As a reminder the obs
data frame has a column dataset_id
that can be used to link any cell in the Census to the presence matrix.
Contents
- Opening the Census.
- Fetching the IDs of the Census datasets.
- Fetching the dataset presence matrix.
- Identifying genes measured in a specific dataset.
- Identifying datasets that measured specific genes.
- Identifying all genes measured in a dataset.
Opening the Census
The cellxgene.census
R package contains a convenient API to open any version of the Census (by default, the newest stable version).

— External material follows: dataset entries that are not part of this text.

/-- R14, R19, R20: what a fall of PGOOD does by the node's state and the level of SLP_OFF; a rise of SLP_OFF turns a
node with RST released off; it completes a POWER_OFF in progress COMPLETE, and any other order ABORTED with NODE_OFF.
Any other change of the two pins is only a level. While the part runs; the moves of the node on an ample shelf
(NORMAL, with a budget that covers every node at its greatest figure, and no head that could be admitted), with no
command at the port, an empty transmit queue, no journal layout and, at the fall, no order in progress; an order that
the rise ends is that of a slot. The level operand of SLP_OFF is the model's (assumption 9). -/
def Obligations.PowerLossTurnsNodeOff : Prop :=
  (∀ (s : State) (n : NodeId), Operating s →
      let d := s.node n
      let low (d : Node) : Node := { d with pins := { d.pins with pgood := false } }
      (d.sq.pst ∈ [PState.absent, .off, .queued, .dwell, .fault] ∨ d.sq.pst = .inrush ∧ d.sq.pgSeen = false →
        Does (.pgoodFall n) s (s.modNode n low) []) ∧
      (Ample s → QuietNode s n → d.sq.order = none →
        d.sq.pst = .inrush ∧ d.sq.pgSeen = true ∨ d.sq.pst = .gated ∨ d.sq.pst.released = true ∧ d.pins.slpOff = false →
        Does (.pgoodFall n) s
          (nodeEvent ((s.moved n .fault).modNode n fun d =>
            { low d.cutPower with
              sq := { d.sq.enter .fault s.msclk with faultReason := .pgoodLost },
              lv := d.lv.change d.sq.pst .fault s.msclk }) n .fault) []) ∧
      (Ample s → QuietNode s n → d.sq.order = none → d.sq.pst.released = true → d.pins.slpOff = true →
        Does (.pgoodFall n) s
          ((s.moved n .off).modNode n fun d =>
            { low d.cutPower with sq := d.sq.enter .off s.msclk, lv := d.lv.change d.sq.pst .off s.msclk }) [])) ∧
  (∀ (s : State) (n : NodeId) (level : Bool) (o : PowerOrder) (j : SlotId), Operating s →
      (level = false ∨ (s.node n).sq.pst.released = false →
        Does (.slpOffRise n level) s (s.modNode n fun d => { d with pins := { d.pins with slpOff := level } }) []) ∧
      (Ample s → QuietNode s n → (s.node n).sq.pst.released = true →
        (s.node n).sq.order = some o → o.code = .powerOff → o.src = .slot j →
        Does (.slpOffRise n true) s
          (slotAnswered ((s.moved n .off).modNode n fun d =>
            { d.cutPower with
              sq := (d.sq.enter .off s.msclk).closed o .complete 0 s.msclk,
              lv := d.lv.change d.sq.pst .off s.msclk, pins := { d.pins with slpOff := true } }) j)
          (doneRuns s j .complete o.detail)) ∧
      (Ample s → QuietNode s n → (s.node n).sq.pst.released = true → (s.node n).sq.order = none →
        Does (.slpOffRise n true) s
          ((s.moved n .off).modNode n fun d =>
            { d.cutPower with
              sq := d.sq.enter .off s.msclk, lv := d.lv.change d.sq.pst .off s.msclk,
              pins := { d.pins with slpOff := true } }) []) ∧
      (Ample s → QuietNode s n → (s.node n).sq.pst.released = true →
        (s.node n).sq.order = some o → o.code ≠ .powerOff → o.src = .slot j →
        Does (.slpOffRise n true) s
          (slotAnswered ((s.moved n .off).modNode n fun d =>
            { d.cutPower with
              sq := (d.sq.enter .off s.msclk).closed o .aborted detailNodeOff s.msclk,
              lv := d.lv.change d.sq.pst .off s.msclk, pins := { d.pins with slpOff := true } }) j)
          (doneRuns s j .aborted (o.detail ||| detailNodeOff))))

/-- R52, R54: a rising edge of HBEAT is counted except in ABSENT; in RUNNING it is a sign of life. The falling edge is
not counted. While the part runs; the sign of life where the heartbeat check is on. The level operand is the model's
(assumption 9). -/
def Obligations.HeartbeatEdgeIsCounted : Prop :=
  ∀ (s : State) (n : NodeId), Operating s →
    let level (b : Bool) (d : Node) : Node := { d with pins := { d.pins with hbeat := b } }
    Does (.hbeatRise n false) s (s.modNode n (level false)) [] ∧
    ((s.node n).sq.pst = .absent → Does (.hbeatRise n true) s (s.modNode n (level true)) []) ∧
    ((s.node n).sq.pst ≠ .absent → (s.node n).sq.pst ≠ .running →
      Does (.hbeatRise n true) s
        (s.modNode n fun d => { level true d with lv := { d.lv with edges := bump 65535 d.lv.edges } }) []) ∧
    ((s.node n).sq.pst = .running → (s.node n).lv.hbWindow ≠ 0 →
      Does (.hbeatRise n true) s
        (s.modNode n fun d =>
          { level true d with
            lv := { d.lv with
                    edges := bump 65535 d.lv.edges, hbOrigin := s.msclk, hbAge := 0, hbReached := false,
                    hung := false } }) [])

/-- R176, R177: while a hold or an initialization lasts the blocks take no event of a pin; only its level changes. R5,
R41, R55, R77, R81: the expiry of a timer that does not run, or that has not run out, changes nothing: one that was
stopped and started again, that a BUDGET_SET has re-timed, or that a heartbeat or a byte has restarted, since the
expiry was due; so too the end of a break whose duration has not elapsed. That such an expiry can arrive, and the
level operands, are the model's (assumptions 3 and 9). -/
def Obligations.IdleInputsChangeNothing : Prop :=
  (∀ (s : State) (n : NodeId) (level : Bool), s.init = true →
      let pins (f : Pins → Pins) : State := s.modNode n fun d => { d with pins := f d.pins }
      Does (.presFall n) s (pins fun p => { p with pres := false }) [] ∧
      Does (.presRise n) s (pins fun p => { p with pres := true }) [] ∧
      Does (.pgoodRise n) s (pins fun p => { p with pgood := true }) [] ∧
      Does (.pgoodFall n) s (pins fun p => { p with pgood := false }) [] ∧
      Does (.slpOffRise n level) s (pins fun p => { p with slpOff := level }) [] ∧
      Does (.hbeatRise n level) s (pins fun p => { p with hbeat := level }) [] ∧
      Does (.supplyPinChange .a) s { s with supplyA := !s.supplyA } [] ∧
      Does (.supplyPinChange .b) s { s with supplyB := !s.supplyB } []) ∧
  (∀ (s : State) (n : NodeId) (i : WatchId) (f : FrameId), Operating s →
      let q := (s.node n).sq
      (ranOut q.inrushT = false → Does (.inrushTimerExpiry n) s s []) ∧
      (ranOut q.pgT = false → Does (.powerGoodTimerExpiry n) s s []) ∧
      (ranOut q.resetT = false → Does (.resetTimerExpiry n) s s []) ∧
      (ranOut q.gateT = false → Does (.gateTimerExpiry n) s s []) ∧
      (ranOut q.bootT = false → Does (.bootTimerExpiry n) s s []) ∧
      (ranOut q.buttonT = false → Does (.buttonTimerExpiry n) s s []) ∧
      (ranOut q.stopT = false → Does (.stopTimerExpiry n) s s []) ∧
      (ranOut q.nmiT = false → Does (.nmiTimerExpiry n) s s []) ∧
      (ranOut q.dwellT = false → Does (.dwellTimerExpiry n) s s []) ∧
      (ranOut q.admT = false → Does (.admissionTimerExpiry n) s s []) ∧
      (ranOut s.shelf.staggerT = false → Does .staggerTimerExpiry s s []) ∧
      (hbRuns (s.node n) = false ∨ (s.node n).lv.hbAge < (s.node n).lv.hbWindow →
        Does (.heartbeatWindowExpiry n) s s []) ∧
      (silRuns (s.node n) = false ∨ (s.node n).lv.silAge < (s.node n).lv.silWindow →
        Does (.silenceWindowExpiry n) s s []) ∧
      (ranOut (s.node n).ch.idleT = false → Does (.idleFlushTimerExpiry n) s s []) ∧
      (ranOut (s.pair i n).holdoffT = false → Does (.holdoffTimerExpiry i n) s s []) ∧
      (ranOut (s.node n).port.waitT = false → Does (.waitTimerExpiry n) s s []) ∧
      (ranOut (s.frame f).ageT = false → Does (.flushAgeExpiry f) s s []) ∧
      (∀ b, (s.node n).ch.tx = .brk b → b.elapsed < b.duration → Does (.breakItemEnd n) s s []))

/-! ### The sequencer's timers (R5, R13 to R15, R17 to R19, R22, R26, R27, R42) -/

/-- R14, R15, R19: the inrush timer takes a node whose PGOOD was seen to GATED and leaves another waiting; the
power-good timer takes a node whose PGOOD was not seen to FAULT. R8, R164: its order completes FAULTED with NO_PGOOD,
and its slot goes to DONE. While the part runs; the moves of the node on an ample shelf (NORMAL, with a budget that
covers every node at its greatest figure, and no head that could be admitted), and that to FAULT with the order in
progress that of a slot, no command at the port, an empty transmit queue and no journal layout. -/
def Obligations.InrushAndPowerGoodExpiries : Prop :=
  ∀ (s : State) (n : NodeId) (o : PowerOrder) (j : SlotId), Operating s → (s.node n).sq.pst = .inrush →
    (ranOut (s.node n).sq.inrushT = true → (s.node n).sq.pgSeen = false →
      Does (.inrushTimerExpiry n) s (s.modNode n fun d => { d with sq := { d.sq with inrushT := none } }) []) ∧
    (Ample s → ranOut (s.node n).sq.inrushT = true → (s.node n).sq.pgSeen = true →
      Does (.inrushTimerExpiry n) s
        ((s.moved n .gated).modNode n fun d =>
          { d with
            lv := d.lv.change .inrush .gated s.msclk,
            sq := { d.sq.enter .gated s.msclk with
                    resetT := some (Timer.start d.sq.profile.resetMs),
                    gateT := if d.sq.prefetch = .waiting then startUnlessZero d.sq.profile.gateTimeoutMs else none } })
        []) ∧
    (Ample s → QuietNode s n → (s.node n).sq.order = some o → o.src = .slot j → ranOut (s.node n).sq.pgT = true →
      (s.node n).sq.pgSeen = false →
      Does (.powerGoodTimerExpiry n) s
        (nodeEvent (slotAnswered ((s.moved n .fault).modNode n fun d =>
          { d.cutPower with
            sq := { (d.sq.closed o .faulted detailNoPgood s.msclk).enter .fault s.msclk with faultReason := .noPgood },
            lv := d.lv.change .inrush .fault s.msclk }) j) n .fault)
        (doneRuns s j .faulted (o.detail ||| detailNoPgood)))

/-- R15, R17: with no prefetch waiting the reset timer takes a node from GATED to a new boot, and completes its RESET;
the gate timer lets a waiting prefetch go, and GATE_EXPIRED joins the order's detail. R18, R54: the boot timer takes a
node to RUNNING unconfirmed, and completes its POWER_ON with that detail. While the part runs, on an ample shelf
(NORMAL, with a budget that covers every node at its greatest figure, and no head that could be admitted), with the
order in progress that of a slot; the moves from GATED at a node with no journal layout and a boot timeout. -/
def Obligations.GateAndBootTimers : Prop :=
  (∀ (s : State) (n : NodeId) (o : PowerOrder) (j : SlotId),
      Operating s → Ample s → (s.node n).jr.layout = none → (s.node n).sq.profile.bootTimeoutS ≠ 0 →
      (s.node n).sq.pst = .gated → (s.node n).sq.order = some o → o.src = .slot j →
      (ranOut (s.node n).sq.resetT = true → (s.node n).sq.prefetch ≠ .waiting → o.code = .reset →
        Does (.resetTimerExpiry n) s
          (slotAnswered ((s.booted n).modNode n fun d => { d with sq := d.sq.closed o .complete 0 s.msclk }) j)
          (doneRuns s j .complete o.detail)) ∧
      (ranOut (s.node n).sq.resetT = true → (s.node n).sq.prefetch = .waiting → (s.node n).sq.gateT ≠ none →
        Does (.resetTimerExpiry n) s (s.modNode n fun d => { d with sq := { d.sq with resetT := none } }) []) ∧
      ((s.node n).sq.resetT = none → (s.node n).sq.prefetch = .waiting → ranOut (s.node n).sq.gateT = true → o.code = .powerOn →
        Does (.gateTimerExpiry n) s
          ((s.booted n).modNode n fun d =>
            { d with sq := { d.sq with order := some { o with detail := o.detail ||| detailGateExpired } } }) [])) ∧
  (∀ (s : State) (n : NodeId) (o : PowerOrder) (j : SlotId),
      Operating s → Ample s → (s.node n).sq.pst = .booting → ranOut (s.node n).sq.bootT = true →
      (s.node n).sq.order = some o → o.code = .powerOn → o.src = .slot j →
      Does (.bootTimerExpiry n) s
        (slotAnswered ((nodeEvent (s.moved n .running) n .bootUnconfirmed).modNode n fun d =>
          { d with
            sq := (d.sq.enter .running s.msclk).closed o .complete detailBootUnconfirmed s.msclk,
            lv := d.lv.enterRunning s.msclk }) j)
        (doneRuns s j .complete (o.detail ||| detailBootUnconfirmed)))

library("cellxgene.census")
census <- open_soma()
Fetching the IDs of the Census datasets
Let’s grab a table of all the datasets included in the Census and use this table in combination with the presence matrix below.
# Grab the experiment containing human data, and the measurement therein with RNA
human <- census$get("census_data")$get("homo_sapiens")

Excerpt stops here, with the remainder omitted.